Following a jury trial in the Oakland Circuit Court, defendant was convicted of two counts of
delivery of more than 50 but less than 225 grams of cocaine, MCL 333.7401(2)(a)(iii); MSA
14.15(7401)(2)(a)(iii), one count of delivery of less than fifty grams of cocaine, MCL
333.7401(2)(a)(iv); MSA 14.15(7401)(2)(a)(iv), one count of conspiracy to deliver less than fifty
grams of cocaine, MCL 750.157a; MSA 28.354(1), and one count of conspiracy to possess with
intent to deliver marijuana, MCL 333.7401(2)(c); MSA 14.15(7401)(2)(c); MCL 750.157a; MSA
28.354(1). The trial court sentenced defendant to five to twenty years’ imprisonment for the
convictions of delivery of more than 50 but less than 225 grams of cocaine, two to twenty years for the
conviction of delivery of less than fifty grams of cocaine, two to twenty years for the conviction of
conspiracy to deliver less than fifty grams of cocaine, and two to four years for the conviction of
conspiracy to possess with intent to deliver marijuana. The sentences are to run consecutively;
therefore, defendant’s minimum sentence, when added together, totals sixteen years. Defendant
appeals as of right from his convictions in Docket Nos. 169536 and 170148. The prosecutor appeals
as of right from the trial court’s decision to depart below the mandatory minimum sentence in Docket
No. 167366. We affirm in all respects.
This case concerns several drug buys made by an undercover police officer. Ferndale police
officer Kenneth Denmark was assigned to the Oakland County Narcotics Enforcement Team.

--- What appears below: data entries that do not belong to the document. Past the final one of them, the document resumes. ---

-- ==== Sys2Proof/Machine/Checks.lean ====
section
/-! DEFINITION. The checks that the image units make on the sections loaded into them (R34, R37 checks 12 and 13): BAD_CONTENT
under R67, R110, R183, R208, R233, R262, R271, R307, R325, R334, R335, R342, R431, R526 and R527, and OVER_RESOURCE. Every
check answers the byte offset in the section at which it fails (R519), or none. A section longer than its layout is
accepted. -/
namespace Sys2Proof.Machine

/-- The sections that an image loads, by type. -/
abbrev Secs := KMap Nat (List Byte)

def Secs.sec (m : Secs) (t : Nat) : List Byte := KMap.get m t []

/-- A list of tests in the order in which they are made, each with the offset that its failure reports. -/
abbrev Chk := List (Bool × Nat)

def firstOff (l : Chk) : Option Nat := (l.find? fun c => !c.1).map (·.2)

/-- Whether n lies within a range. -/
def within (lo n hi : Nat) : Bool := decide (lo ≤ n ∧ n ≤ hi)

/-- Pairs (i, j), i < j, of positions of a list, by the later position. -/
def pairsOf {α : Type} (l : List α) : List ((Nat × α) × (Nat × α)) :=
  let z := l.zipIdx.map fun p => (p.2, p.1)
  z.flatMap fun y => (z.filter fun x => decide (x.1 < y.1)).map fun x => (x, y)

/-- Neighbouring elements of a list. -/
def neighbours {α : Type} (l : List α) : List (α × α) := l.zip (l.drop 1)

/-- Whether two ranges of n > 0 elements share an element. -/
def meets (a n b m : Nat) : Bool := decide (a < b + m ∧ b < a + n)

/-- The present dies, by die index (R13, R17). -/
def Ident.diePresent (id : Ident) (x : Nat) : Bool := decide (x < 40) && bit id.mask x

/-! ### Stage partition (R340, R342) -/

/-- A stage entry (R340). -/
structure StageEnt where
  stage : Nat
  first : Nat
  last : Nat
  depth : Nat
  r7 : Nat
  clusters : Nat
  r18 : Nat
deriving DecidableEq, Repr

def stageAt (b : List Byte) (off : Nat) : StageEnt :=
  let e := slice b off 32
  ⟨field e 0 2, field e 2 2, field e 4 2, field e 6 1, field e 7 1, field e 8 16, field e 24 8⟩

def stagesOf (b : List Byte) : List StageEnt := (List.range (field b 2 1)).map fun i => stageAt b (16 + 32 * i)

/-- Logical clusters of die d that a stage entry names. -/
def StageEnt.onDie (e : StageEnt) (d : Nat) : Nat := bits e.clusters (12 * d + 11) (12 * d)

/-- The relations that R342 asks of a list of stage entries. -/
def stageRel (l : List StageEnt) : Chk :=
  let at' (i : Nat) := 16 + 32 * i
  let sorted := l.zipIdx.mergeSort fun a b => decide (a.1.stage ≤ b.1.stage)
  (pairsOf l).map (fun (x, y) =>
      (x.2.stage != y.2.stage && x.2.clusters &&& y.2.clusters == 0 &&
        (decide (x.2.last < y.2.first) || decide (y.2.last < x.2.first)), at' y.1)) ++
    (neighbours sorted).map (fun (x, y) => (decide (x.1.last < y.1.first), at' (max x.2 y.2))) ++
    (List.range 8).flatMap fun d =>
      (neighbours (sorted.filter fun e => e.1.onDie d != 0)).map fun (x, y) => (x.1.last + 1 == y.1.first, at' (max x.2 y.2))

def stageContent (b : List Byte) : Option Nat :=
  if b.length < 16 ∨ b.length < 16 + 32 * field b 2 1 then some 0
  else
    let l := stagesOf b
    firstOff ([(field b 0 2 != 0, 0), (within 1 (field b 2 1) 96, 2), (zeroAt b 3 1, 3), (field b 4 2 != 0, 4),
        (field b 6 2 != 0, 6), (zeroAt b 8 8, 8)] ++
      (l.zipIdx.flatMap fun (e, i) =>
        let o := 16 + 32 * i
        [(decide (e.stage < field b 0 2), o), (decide (e.last < field b 4 2) && decide (e.first ≤ e.last), o + 4),
          (e.depth != 0, o + 6), (e.r7 == 0, o + 7), (e.clusters != 0 && decide (e.clusters < 2 ^ 96), o + 8),
          (e.r18 == 0, o + 24)]) ++ stageRel l)

def stageOver (id : Ident) (b : List Byte) : Option Nat :=
  firstOff ((stagesOf b).zipIdx.map fun (e, i) => (decide (e.clusters < 2 ^ (12 * id.dies)), 16 + 32 * i + 8))

/-! ### Die map (R518, R527, R341) -/

/-- The pairs of lost clusters, in the order of R518. -/
def lostPairs : List (Nat × Nat) :=
  (List.range 13).flatMap fun a => ((List.range 13).filter fun b => decide (a < b)).map fun b => (a, b)

/-- The physical clusters of the first n logical clusters of a map. -/
def mapPhys (m n : Nat) : List Nat := (List.range n).map fun k => bits m (4 * k + 3) (4 * k)

/-- Whether a map places n logical clusters on distinct physical clusters 0 to 12 outside a list. -/
def mapOk (m n : Nat) (out : List Nat) : Bool :=
  let l := mapPhys m n
  decide l.Nodup && l.all fun p => decide (p < 13) && !out.contains p

/-- Offsets of the variants of a record whose variants begin at off. -/
def variantOffs (b : List Byte) : Nat → Nat → List Nat
  | _, 0 => []
  | off, n + 1 => off :: variantOffs b (off + 32 + 32 * field b (off + 2) 1) n

/-- R341: a variant's stage entries against the primary ones of its die. -/
def variantStages (b : List Byte) (stages : List StageEnt) (d off : Nat) : Chk :=
  let n := field b (off + 2) 1
  let ents := (List.range n).map fun i => stageAt b (off + 32 + 32 * i)
  let prim := (stages.filter fun e => e.onDie d != 0).mergeSort fun x y => decide (x.stage ≤ y.stage)
  let keep (c : Nat) := putBits c (12 * d + 11) (12 * d) 0
  let used := ents.foldl (fun a e => a ||| e.onDie d) 0
  let swapped := stages.map fun e => (ents.find? fun v => v.stage == e.stage).getD e
  [(n == prim.length, off + 2)] ++
    ((ents.zip prim).zipIdx.map fun ((e, p), i) =>
      (decide ({ e with depth := p.depth, clusters := keep e.clusters } = { p with clusters := keep p.clusters }) &&
        e.depth != 0, off + 32 + 32 * i)) ++
    ((pairsOf ents).map fun (x, y) => (x.2.onDie d &&& y.2.onDie d == 0, off + 32 + 32 * y.1)) ++
    [(prim.isEmpty || used == 0x7ff, off + 32),
      (((stageRel swapped).all (·.1)) && swapped.all (fun e => e.clusters != 0), off + 32)]

/-- The length that the NSE fields of a record's variants give (R527). -/
def recordLen (b : List Byte) (off : Nat) : Nat :=
  let last := (variantOffs b (off + 32) 78).getLastD 0
  last + 32 + 32 * field b (last + 2) 1 - off

/-- The checks of one die record. -/
def dieRecord (b : List Byte) (stages : List StageEnt) (off : Nat) : Chk :=
  let d := field b off 1
  let m := field b (off + 8) 8
  let offs := variantOffs b (off + 32) 78
  [(decide (d < 8), off), (decide (field b (off + 1) 1 ≤ 1), off + 1),
    (within 0 (field b (off + 2) 1) 12 && !(mapPhys m 12).contains (field b (off + 2) 1), off + 2),
    (zeroAt b (off + 3) 1, off + 3),
    (decide (m < 2 ^ 48) && mapOk m 12 [], off + 8), (zeroAt b (off + 16) 16, off + 16)] ++
    ((offs.zip lostPairs).flatMap fun (o, (x, y)) =>
      let vm := field b (o + 8) 8
      [(field b o 1 == x, o), (field b (o + 1) 1 == y, o + 1), (decide (field b (o + 2) 1 ≤ 11), o + 2),
        (zeroAt b (o + 3) 5, o + 3), (decide (vm < 2 ^ 48) && bits vm 47 44 == 15 && mapOk vm 11 [x, y], o + 8),
        (zeroAt b (o + 16) 16, o + 16)] ++ variantStages b stages d o)

/-- Offsets of the die records. -/
def recordOffs (b : List Byte) : Nat → Nat → List Nat
  | _, 0 => []
  | off, n + 1 => off :: recordOffs b (off + field b (off + 4) 4) n

/-- The record of a die, by its offset. -/
def dieRecAt (b : List Byte) (d : Nat) : Option Nat := (recordOffs b 16 (field b 0 1)).find? fun o => field b o 1 == d

/-- Whole-section checks, which every die controller makes, then the checks of the die's own record (R518). -/
def dieMapContent (id : Ident) (b : List Byte) (stages : List StageEnt) (d : Nat) : Option Nat :=
  let n := field b 0 1
  let offs := recordOffs b 16 n
  let stop := match offs.getLast? with | some o => o + field b (o + 4) 4 | none => 16
  match firstOff ([(decide (16 ≤ b.length) && within 1 n 8, 0), (zeroAt b 1 15, 1)] ++
      (offs.map fun o => (decide (b.length < o + 32) || field b (o + 4) 4 == recordLen b o, o + 4)) ++ [(stop == b.length, 0),
      ((List.range id.dies).all fun k => offs.any fun o => field b o 1 == k, 0)]) with
  | some o => some o
  | none =>
    match firstOff ((neighbours offs).map fun (x, y) => (decide (field b x 1 < field b y 1), y)) with
    | some o => some o
    | none => match dieRecAt b d with | some o => firstOff (dieRecord b stages o) | none => some 0

def dieMapOver (id : Ident) (b : List Byte) : Option Nat :=
  firstOff ((recordOffs b 16 (field b 0 1)).map fun o => (decide (field b o 1 < id.dies), o))

/-! ### Routes (R335, R15) -/

/-- The die-to-die links of R15 by die index, and OE0 to HD0 on the A2 (R17). -/
def isLink (id : Ident) (a b : Nat) : Bool :=
  let p := (min a b, max a b)
  [(0, 1), (1, 2), (2, 3), (0, 3), (4, 5), (5, 6), (6, 7), (4, 7), (3, 4), (2, 7), (0, 32), (1, 33), (5, 34), (6, 35),
    (33, 36), (33, 37), (35, 38), (35, 39)].contains p || (id.member == .a2 && p == (32, 36)) ||
    (decide (p.1 < 8) && (p.2 == 8 + 2 * p.1 || p.2 == 9 + 2 * p.1 || p.2 == 24 + p.1))

/-- The dies of a path entry after its source, unused hops left out. -/
def pathHops (e : List Byte) : List Nat := (((slice e 4 12).map (·.toNat)).takeWhile (· != 0xff))

def routeContent (id : Ident) (b : List Byte) : Option Nat :=
  let np := field b 0 2
  let nr := field b 2 2
  if b.length < 16 + 16 * np + 8 * nr then some 0
  else
    let paths := (List.range np).map fun i => slice b (16 + 16 * i) 16
    let res := (List.range nr).map fun i => slice b (16 + 16 * np + 8 * i) 8
    firstOff ([(zeroAt b 4 12, 4)] ++
      (paths.zipIdx.flatMap fun (e, i) =>
        let o := 16 + 16 * i
        let hops := pathHops e
        [(hops.isEmpty || hops.getLastD 0 == field e 1 1, o + 1), (decide (field e 2 1 < 16), o + 2), (zeroAt e 3 1, o + 3),
            (!hops.isEmpty, o + 4)] ++
          ((neighbours (field e 0 1 :: hops)).zipIdx.map fun ((x, y), k) => (isLink id x y, o + 4 + k)) ++
          [((slice e (4 + hops.length) (12 - hops.length)).all (· == 0xff), o + 4 + hops.length)]) ++
      ((pairsOf paths).map fun (x, y) =>
        (field x.2 0 1 != field y.2 0 1 || field x.2 1 1 != field y.2 1 1 || field x.2 2 1 &&& field y.2 2 1 == 0, 16 + 16 * y.1)) ++
      (res.zipIdx.flatMap fun (e, i) =>
        let o := 16 + 16 * np + 8 * i
        let share := ((res.take (i + 1)).filter fun x => slice x 0 2 == slice e 0 2).foldl (fun a x => a + field x 4 2) 0
        [(isLink id (field e 0 1) (field e 1 1), o), (within 1 (field e 2 1) 3, o + 2), (zeroAt e 3 1, o + 3),
          (decide (field e 4 2 ≤ 1024), o + 4), (zeroAt e 6 2, o + 6), (decide (share ≤ 1024), o)]))

def routeOver (id : Ident) (b : List Byte) : Option Nat :=
  let np := field b 0 2
  firstOff (((List.range np).flatMap fun i =>
      let e := slice b (16 + 16 * i) 16
      [(id.diePresent (field e 0 1), 16 + 16 * i), (id.diePresent (field e 1 1), 16 + 16 * i + 1)] ++
        ((pathHops e).zipIdx.map fun (x, k) => (id.diePresent x, 16 + 16 * i + 4 + k))) ++
    ((List.range (field b 2 2)).flatMap fun i =>
      let o := 16 + 16 * np + 8 * i
      [(id.diePresent (field b o 1), o), (id.diePresent (field b (o + 1) 1), o + 1)]))

/-! ### Memory carve (R182, R183, R233) -/

/-- Participants of a mode, as State.participants counts them (R180). -/
def Ident.parts (id : Ident) (mode home : Nat) : List Nat :=
  if mode = 0 then [home]
  else if mode = 1 ∧ id.member = .a8 then (List.range 4).map (· + 4 * home)
  else List.range id.dies

/-- The first place at fault of a memory carve (R182, R183). A region in the firmware area is such a fault, BAD_CONTENT, as R183 has it, and not the
OVER_RESOURCE of check 13 of R37 (DESIGN CHOICE, log entry 58). -/
def carveContent (id : Ident) (b : List Byte) : Option Nat :=
  let nr := field b 0 2
  let ng := field b 2 2
  if b.length < 16 + 32 * nr + 16 * ng then some 0
  else
    let rs := regionsOf b
    let ps := partsOf b
    let gOff (i : Nat) := 16 + 32 * nr + 16 * i
    let cnt (r : Region) := (id.parts r.mode r.home).length
    firstOff ([(within 1 nr 256, 0), (decide (ng ≤ 256), 2), (zeroAt b 4 12, 4), (rs.any (·.kind == 6), 0)] ++
      (rs.zipIdx.flatMap fun (r, i) =>
        let o := 16 + 32 * i
        [(within 1 r.kind 9, o), (decide (r.mode ≤ 2), o + 1),
          (decide (r.home ≤ (if r.mode = 0 then 7 else if r.mode = 1 then 1 else 0)), o + 2), (zeroAt b (o + 4) 4, o + 4),
          (r.base % 4096 == 0 && decide (0x10000000 ≤ r.base), o + 8),
          (r.len != 0 && r.len % (4096 * cnt r) == 0 && (r.kind != 6 || r.len == 0x4000000), o + 16),
          (r.loff % 4096 == 0 && decide (0x10000000 ≤ r.loff), o + 24)]) ++
      ((pairsOf rs).map fun (x, y) =>
        (!meets x.2.base x.2.len y.2.base y.2.len &&
          (id.parts x.2.mode x.2.home).all (fun l => !(id.parts y.2.mode y.2.home).contains l ||
            !meets x.2.loff (x.2.len / cnt x.2) y.2.loff (y.2.len / cnt y.2)) &&
          !(x.2.kind == y.2.kind && (x.2.kind == 5 || x.2.kind == 6)), 16 + 32 * y.1)) ++
      (ps.zipIdx.flatMap fun (p, i) =>
        let o := gOff i
        [(decide (p.die < 8), o), (decide (p.shared ≤ 1), o + 1), (zeroAt b (o + 4) 4, o + 4), (p.off % 65536 == 0, o + 8),
          (p.len % 65536 == 0 && p.len != 0 && decide (p.off + p.len ≤ 2 ^ 31), o + 12)]) ++
      ((pairsOf ps).map fun (x, y) => (x.2.die != y.2.die || !meets x.2.off x.2.len y.2.off y.2.len, gOff y.1)))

Denmark was introduced to defendant by a confidential informant. The first drug buy occurred on
August 7, 1991, in which Denmark bought a quarter ounce of cocaine from defendant. No arrest was
made at that time. On August 21, 1991, Denmark contacted defendant and asked to purchase one
ounce of cocaine. The deal was ultimately made, and Denmark purchased one ounce of cocaine from
defendant for $1,200. On September 3, 1991, Denmark called defendant and asked to purchase two
ounces of cocaine. The following day, Denmark went to defendant’s residence and paid him $2,300
for the cocaine. Defendant gave Denmark two ounces of cocaine. On September 26, 1991, Denmark
again contacted defendant and arranged to buy two ounces of cocaine for $2,400. Denmark met
defendant, gave him the money, and defendant gave Denmark two ounces of cocaine.
During the September 26, 1991 transaction, Denmark told defendant that he would transport
marijuana from Florida to Michigan. On October 3, 1991, Denmark began receiving pages from
defendant. Defendant inquired if Denmark had retrieved the marijuana. Denmark replied that he had
and said that the price was $1,700 per pound. Defendant indicated that he was interested in buying five
pounds and that the purchase would involve his neighbor, William Lemiere. Denmark later contacted
defendant on October 7, 1991, and arranged to go to defendant’s residence to sell the marijuana.
Defendant was initially alone at his house, and he called Lemiere to see the marijuana. Defendant had
previously indicated to Denmark that he would sell the marijuana to Lemiere at a cost of $2,300 per
* Circuit judge, sitting on the Court of Appeals by assignment.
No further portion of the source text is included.